# Lpg, Vifa, Aura midrange reviews



## npdang (Jul 29, 2005)

Starting with the Vifa mg10md09. This is a very nice mid indeed. Exceptionally smooth, wide frequency response... nearly ruler flat from 200hz to 15khz. You almost don't need a tweeter when using this mid. I would characterize the sound as warm and full bodied, although not unbearingly so. There is enough detail here to make the music sound good, but also plenty of body and emotion. It's only fault is that it begins to noticeably strain below 400hz or so when driven hard, and it may not be for those seeking the ultimate in detail.

Next we have the Vifa PL11wh, a close cousin of the mg10md09. This mid sounds much like the Vifa mg10, however it trades off top end extension >7khz or so for more power and linearity in the lower midrange. This driver has no problems playing down to 200hz with ease at high output. The sound is just a bit more "velvety" and a tad bit softer than the mg10. 

Aura Ns3-193. One of my favorite mids. Very smooth and clean sounding. Like the Vifa mg10md it also has an extremely wide bandwidth that you almost don't need a tweeter. It reminds me of the much more expensive Seas Excel line in terms of midrange detail and realism.
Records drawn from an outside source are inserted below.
-- ==== Sys2Proof/Machine/Dispatch.lean ====
section
/-! DEFINITION. One arm for each command: its meaning, called directly. -/

namespace Sys2Proof.Machine

/-- A command's effect on everything but the queue. -/
def exec (i : Instr) (s : State) : Host.Outcome State Fault Refusal :=
  match i with
  | .resetn region psense safe dflt => Sys2Proof.Machine.execResetn region psense safe dflt s
  | .safeAssertion order => Sys2Proof.Machine.execSafeAssertion order s
  | .safeRelease order => Sys2Proof.Machine.execSafeRelease order s
  | .driverLine v asserted => Sys2Proof.Machine.execDriverLine v asserted s
  | .demandSlotWrite slot word beat => Sys2Proof.Machine.execDemandSlotWrite slot word beat s
  | .demandClosingWrite slot data parity => Sys2Proof.Machine.execDemandClosingWrite slot data parity s
  | .urgentSlotWrite c word beat => Sys2Proof.Machine.execUrgentSlotWrite c word beat s
  | .urgentClosingWrite c data parity => Sys2Proof.Machine.execUrgentClosingWrite c data parity s
  | .mapPointWrite v point beat => Sys2Proof.Machine.execMapPointWrite v point beat s
  | .mapClosingWrite v data parity => Sys2Proof.Machine.execMapClosingWrite v data parity s
  | .unknownKindCommand kind w => Sys2Proof.Machine.execUnknownKindCommand kind w s
  | .framePeriod w => Sys2Proof.Machine.execFramePeriod w s
  | .startFrames w => Sys2Proof.Machine.execStartFrames w s
  | .runCorners w => Sys2Proof.Machine.execRunCorners w s
  | .idleCorners w => Sys2Proof.Machine.execIdleCorners w s
  | .enableValves w => Sys2Proof.Machine.execEnableValves w s
  | .disableValves w => Sys2Proof.Machine.execDisableValves w s
  | .clearFault w => Sys2Proof.Machine.execClearFault w s
  | .retune w => Sys2Proof.Machine.execRetune w s
  | .promoteMap w => Sys2Proof.Machine.execPromoteMap w s
  | .limpFirmness w => Sys2Proof.Machine.execLimpFirmness w s
  | .limpRamp w => Sys2Proof.Machine.execLimpRamp w s
  | .silenceLimit w => Sys2Proof.Machine.execSilenceLimit w s
  | .watermarks w => Sys2Proof.Machine.execWatermarks w s
  | .settleTimeout w => Sys2Proof.Machine.execSettleTimeout w s
  | .searchReach w => Sys2Proof.Machine.execSearchReach w s
  | .warmLevel w => Sys2Proof.Machine.execWarmLevel w s
  | .hotLevel w => Sys2Proof.Machine.execHotLevel w s
  | .warmCeiling w => Sys2Proof.Machine.execWarmCeiling w s
  | .hotCeiling w => Sys2Proof.Machine.execHotCeiling w s
  | .armTrace w => Sys2Proof.Machine.execArmTrace w s
  | .dryRun w => Sys2Proof.Machine.execDryRun w s
  | .axlePairing w => Sys2Proof.Machine.execAxlePairing w s
  | .readyMode w => Sys2Proof.Machine.execReadyMode w s
  | .attnThreshold w => Sys2Proof.Machine.execAttnThreshold w s
  | .restart w => Sys2Proof.Machine.execRestart w s
  | .journalReadIndex beat => Sys2Proof.Machine.execJournalReadIndex beat s
  | .statusWindowRead word => Sys2Proof.Machine.execStatusWindowRead word s
  | .forwardedRead addr => Sys2Proof.Machine.execForwardedRead addr s
  | .plainWrite addr beat => Sys2Proof.Machine.execPlainWrite addr beat s
  | .frameBoundary => Sys2Proof.Machine.execFrameBoundary s
  | .cornerFrameBoundary c => Sys2Proof.Machine.execCornerFrameBoundary c s
  | .silenceExpiry c => Sys2Proof.Machine.execSilenceExpiry c s
  | .holdExpiry c => Sys2Proof.Machine.execHoldExpiry c s
  | .partnerNotice c => Sys2Proof.Machine.execPartnerNotice c s
  | .channelFrameBoundary v => Sys2Proof.Machine.execChannelFrameBoundary v s
  | .setpointRampEnd v => Sys2Proof.Machine.execSetpointRampEnd v s
  | .releaseEnd v => Sys2Proof.Machine.execReleaseEnd v s
  | .rampRequest v => Sys2Proof.Machine.execRampRequest v s
  | .overrideEnd v => Sys2Proof.Machine.execOverrideEnd v s
  | .testCurrentReach v x => Sys2Proof.Machine.execTestCurrentReach v x s
  | .prepareTimeout v => Sys2Proof.Machine.execPrepareTimeout v s
  | .resistanceMeasurementEnd v x => Sys2Proof.Machine.execResistanceMeasurementEnd v x s
  | .prepareEnd v => Sys2Proof.Machine.execPrepareEnd v s
  | .settleSuccess v x => Sys2Proof.Machine.execSettleSuccess v x s
  | .settleMiss v => Sys2Proof.Machine.execSettleMiss v s
  | .heatUpdate v => Sys2Proof.Machine.execHeatUpdate v s
  | .queueLook => Sys2Proof.Machine.execQueueLook s
  | .preDriveEnd => Sys2Proof.Machine.execPreDriveEnd s
  | .trialEnd x => Sys2Proof.Machine.execTrialEnd x s
  | .captureEnd x => Sys2Proof.Machine.execCaptureEnd x s
  | .engineItemChoice => Sys2Proof.Machine.execEngineItemChoice s
  | .engineWordWrite => Sys2Proof.Machine.execEngineWordWrite s
  | .coilCurrentSample v x => Sys2Proof.Machine.execCoilCurrentSample v x s

end Sys2Proof.Machine
end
It also plays quite low for such a tiny driver, although it seems to sound a bit strained when asked to reproduce anything below 200hz. The largest, and only drawback to this driver that I could see was that the efficiency is noticeably low. Don't expect much in the way of dynamics with this driver. Also the cast frame had a noticeable amount of resonance to it. I added a bit of non-hardening modelling clay to the frame to stiffen it up.
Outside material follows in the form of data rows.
-- ==== Sys2Proof/Machine/Step.lean ====
section
/-! DEFINITION. A step: the command at the front of the queue is taken and performed; on an empty queue the next
outstanding target of the setup command in hand reaches its owner. -/

namespace Sys2Proof.Machine

/-- A step. On an empty queue the next outstanding target of the command in hand is judged at its owner (R135, log 28);
with none outstanding the block idles and stays as it is (log 1). -/
def step (s : State) : Host.Outcome State Fault Refusal :=
  match s.pending with
  | [] => .next { s with part := s.part.judgeNext }
  | c :: rest => exec c { s with pending := rest }

/-- The command a word spells put at the front of the queue; no word spells one (log 24). -/
def State.withFetchWord (s : State) (nbits w : Nat) : State :=
  match decodeTableWord nbits w with
  | some c => { s with pending := c :: s.pending }
  | none => s

end Sys2Proof.Machine
end

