-- ==== Sys2Proof/Safety.lean ====
section
/-! DEFINITION. The words the statements are made of: which command writes what where, how a setup command meets the
decoder and is answered, what entry to LIMP and to FAULT leave, and the properties that every step keeps. -/

namespace Sys2Proof

/-! ## Target masks -/

/-- The mask names valve v alone (R134). -/
def CommandWrite.namesValve (w : CommandWrite) (v : ValveId) : Prop := ∀ u : ValveId, w.mask.getLsbD u.val = (u == v)

/-- The low four bits of the mask name corner c alone (R134). -/
def CommandWrite.namesCorner (w : CommandWrite) (c : CornerId) : Prop :=
  ∀ d : CornerId, w.mask.getLsbD d.val = (d == c)

end Sys2Proof

namespace Sys2Proof.Machine

/-! ## Commands as writes -/

/-- The kind code and the write of a setup command's row; none for the other rows (10.8). -/
def setupRow : Instr → Option (BitVec 8 × CommandWrite)
  | .unknownKindCommand kind w => some (kind, w)
  | .framePeriod w => some (1, w)
  | .startFrames w => some (2, w)
  | .runCorners w => some (3, w)
  | .idleCorners w => some (4, w)
  | .enableValves w => some (5, w)
  | .disableValves w => some (6, w)
  | .clearFault w => some (7, w)
  | .retune w => some (8, w)
  | .promoteMap w => some (9, w)
  | .limpFirmness w => some (10, w)
  | .limpRamp w => some (11, w)
  | .silenceLimit w => some (12, w)
  | .watermarks w => some (13, w)
  | .settleTimeout w => some (14, w)
  | .searchReach w => some (15, w)
  | .warmLevel w => some (16, w)
  | .hotLevel w => some (17, w)
  | .warmCeiling w => some (18, w)
  | .hotCeiling w => some (19, w)
  | .armTrace w => some (20, w)
  | .dryRun w => some (21, w)
  | .axlePairing w => some (22, w)
  | .readyMode w => some (23, w)
  | .attnThreshold w => some (24, w)
  | .restart w => some (25, w)
  | _ => none

/-- The word address and the beat of a command that is a processor write; none for the other commands. -/
def writeOf (b : Bridge) : Instr → Option (BitVec 22 × Beat)
  | .demandSlotWrite i w beat => some (b.wordAddress (demandOffset i w.val), beat)
  | .demandClosingWrite i data parity => some (b.wordAddress (demandOffset i 3), fullBeat data parity)
  | .urgentSlotWrite c w beat => some (b.wordAddress (urgentOffset c w.val), beat)
  | .urgentClosingWrite c data parity => some (b.wordAddress (urgentOffset c 3), fullBeat data parity)
  | .mapPointWrite v point beat => some (b.wordAddress (mapOffset v (point.val + 2)), beat)
  | .mapClosingWrite v data parity => some (b.wordAddress (mapOffset v 0), fullBeat data parity)
  | .journalReadIndex beat => some (b.wordAddress (setupOffset 2), beat)
  | .plainWrite addr beat => some (addr, beat)
  | c => (setupRow c).map fun r => (b.wordAddress (setupOffset 0), commandBeat r.1 r.2)

/-- A write at an offset of the Control Region, as it stands in memory with its parity reported, before its captor
acts on it. -/
def State.arrived (s : State) (offset : Nat) (b : Beat) : State := s.forwarded (s.part.bridge.wordAddress offset) b

/-- The bad lanes of a beat, under the latched PSENSE. -/
def State.badOf (s : State) (b : Beat) : Lanes := beatBadLanes s.part.bridge.psense b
Aura nsw2 "whisper". Strangely enough, this mid is actually quite a bit more efficient than it's larger cousin the ns3-193, although it's still not as good as any of the other drivers in this comparison. The sound is similar to the NS3, except that below 500-600hz it begins to strain at high output. It's also not quite as smooth sounding and would require some eq work in the upper midrange. These would be great mids for use in pairs, or as a dash or a-pillar mounted midrange, since their small size, high quality, and modest volume requirement allows alot of flexibility for placement.
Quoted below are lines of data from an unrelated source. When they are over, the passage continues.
-- ==== Sys2Proof/WellFormed.lean ====
section
/-! DEFINITION. Which commands the senders can send: the limits that the operand types do not already carry. Every
meaning is total, so an ill-formed command runs as well; a statement that needs one of these limits names it. -/

namespace Sys2Proof

/-- Codes 1 to 25 name the command kinds (10.8). -/
def namesKind (code : BitVec 8) : Bool :=
  decide (1 ≤ code.toNat ∧ code.toNat ≤ 25)

/-- The current sense carries 0 to 2500 mA and the voltage sense 0 to 25 V (11.6). -/
def Sample.wellFormed (x : Sample) : Bool :=
  decide (x.current.toNat ≤ 2500) && decide (x.voltage.toNat ≤ 25000)

/-- A command is well-formed when an unknown kind is no known one, and a sample lies in the sensed range. -/
def Instr.wellFormed : Instr → Bool
  | .unknownKindCommand kind _ => !namesKind kind
  | .testCurrentReach _ x => x.wellFormed
  | .resistanceMeasurementEnd _ x => x.wellFormed
  | .settleSuccess _ x => x.wellFormed
  | .trialEnd x => x.wellFormed
  | .captureEnd x => x.wellFormed
  | .coilCurrentSample _ x => x.wellFormed
  | .resetn _ _ _ _ | .safeAssertion _ | .safeRelease _ | .driverLine _ _ => true
  | .demandSlotWrite _ _ _ | .demandClosingWrite _ _ _ | .urgentSlotWrite _ _ _ | .urgentClosingWrite _ _ _ => true
  | .mapPointWrite _ _ _ | .mapClosingWrite _ _ _ => true
  | .framePeriod _ | .startFrames _ | .runCorners _ | .idleCorners _ | .enableValves _ | .disableValves _ => true
  | .clearFault _ | .retune _ | .promoteMap _ | .limpFirmness _ | .limpRamp _ | .silenceLimit _ | .watermarks _ => true
  | .settleTimeout _ | .searchReach _ | .warmLevel _ | .hotLevel _ | .warmCeiling _ | .hotCeiling _ => true
  | .armTrace _ | .dryRun _ | .axlePairing _ | .readyMode _ | .attnThreshold _ | .restart _ => true
  | .journalReadIndex _ | .statusWindowRead _ | .forwardedRead _ | .plainWrite _ _ => true
  | .frameBoundary | .cornerFrameBoundary _ | .silenceExpiry _ | .holdExpiry _ | .partnerNotice _ => true
  | .channelFrameBoundary _ | .setpointRampEnd _ | .releaseEnd _ | .rampRequest _ | .overrideEnd _ => true
  | .prepareTimeout _ | .prepareEnd _ | .settleMiss _ | .heatUpdate _ => true
  | .queueLook | .preDriveEnd | .engineItemChoice | .engineWordWrite => true

end Sys2Proof
end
Last up are the 2 LPG dome mids. One is a titanium dome and the other a silk dome. Unlike the Usher dome mid the rear chamber on this mid seemed a bit sturdier and larger, and didn't resonate as badly, although some resonance could still be heard running the driver fullrange. Both of these domes were very dynamic, showing noticeably better efficiency than any of the other drivers present. Expect very wide dispersion and bandwidth similar to the Vifa mg10 and Aura ns3-193, although not quite as extended on the top end. The titanium dome was quite good in clarity, without sounding colored or harsh. I would say that it's a bit better than the Vifa mg10md with respect to clarity and a bit worse than the Aura ns3. It also doesn't like being crossed lower than 500hz or so at high volumes. Running fullrange I noticed a bit of resonance as well as strain in the sound. The silk dome version on the other hand tended to sound very much like the Vifa mg10 tonally, being a bit warmer and fuller. Although not as detailed as the Usher, I felt these domes were easier to use "out of the box", due to their smoother, more extended frequency response and larger, more rigid rear chamber loading.


----------



## Tirefryr (May 15, 2005)

Nice review! I myself have 12 pairs of the NSW2s. I bought a bunch to make some computer monitors and run in pairs in a simple vented enclosure, they work wonders. I also like these for rear surround duty in my HT. Versatile little driver given it's diminutive size.


----------



## Weightless (May 5, 2005)

What kind of power and how were they mounted during the test? 

Justin


----------



## npdang (Jul 29, 2005)

All drivers tested subjectively at 92dbwm with burst tones in free-air unbaffled and unfiltered. I also played some music using the Alpine F1 test disc just to get an overall feel for each driver.


----------



## tf1216 (May 18, 2005)

Can I get that F1 test disc anywhere? Also, can anyone recommend any other comparable discs, like the Iasca competition CD, I can get to help me adjust my system?


----------



## npdang (Jul 29, 2005)

Not sure where you can buy test discs... try e-mailing usher audio they have some great demo discs that they send out to people for free on occasion. Also the chesky ultimate demonstration disc is a good one, or of course Focal.


----------



## cdj (Mar 7, 2005)

*Test Discs*

Here are links to the IASCA, Chesky discs. The Burmeister disc is not a test disc but more of a demonstration disc, but very good.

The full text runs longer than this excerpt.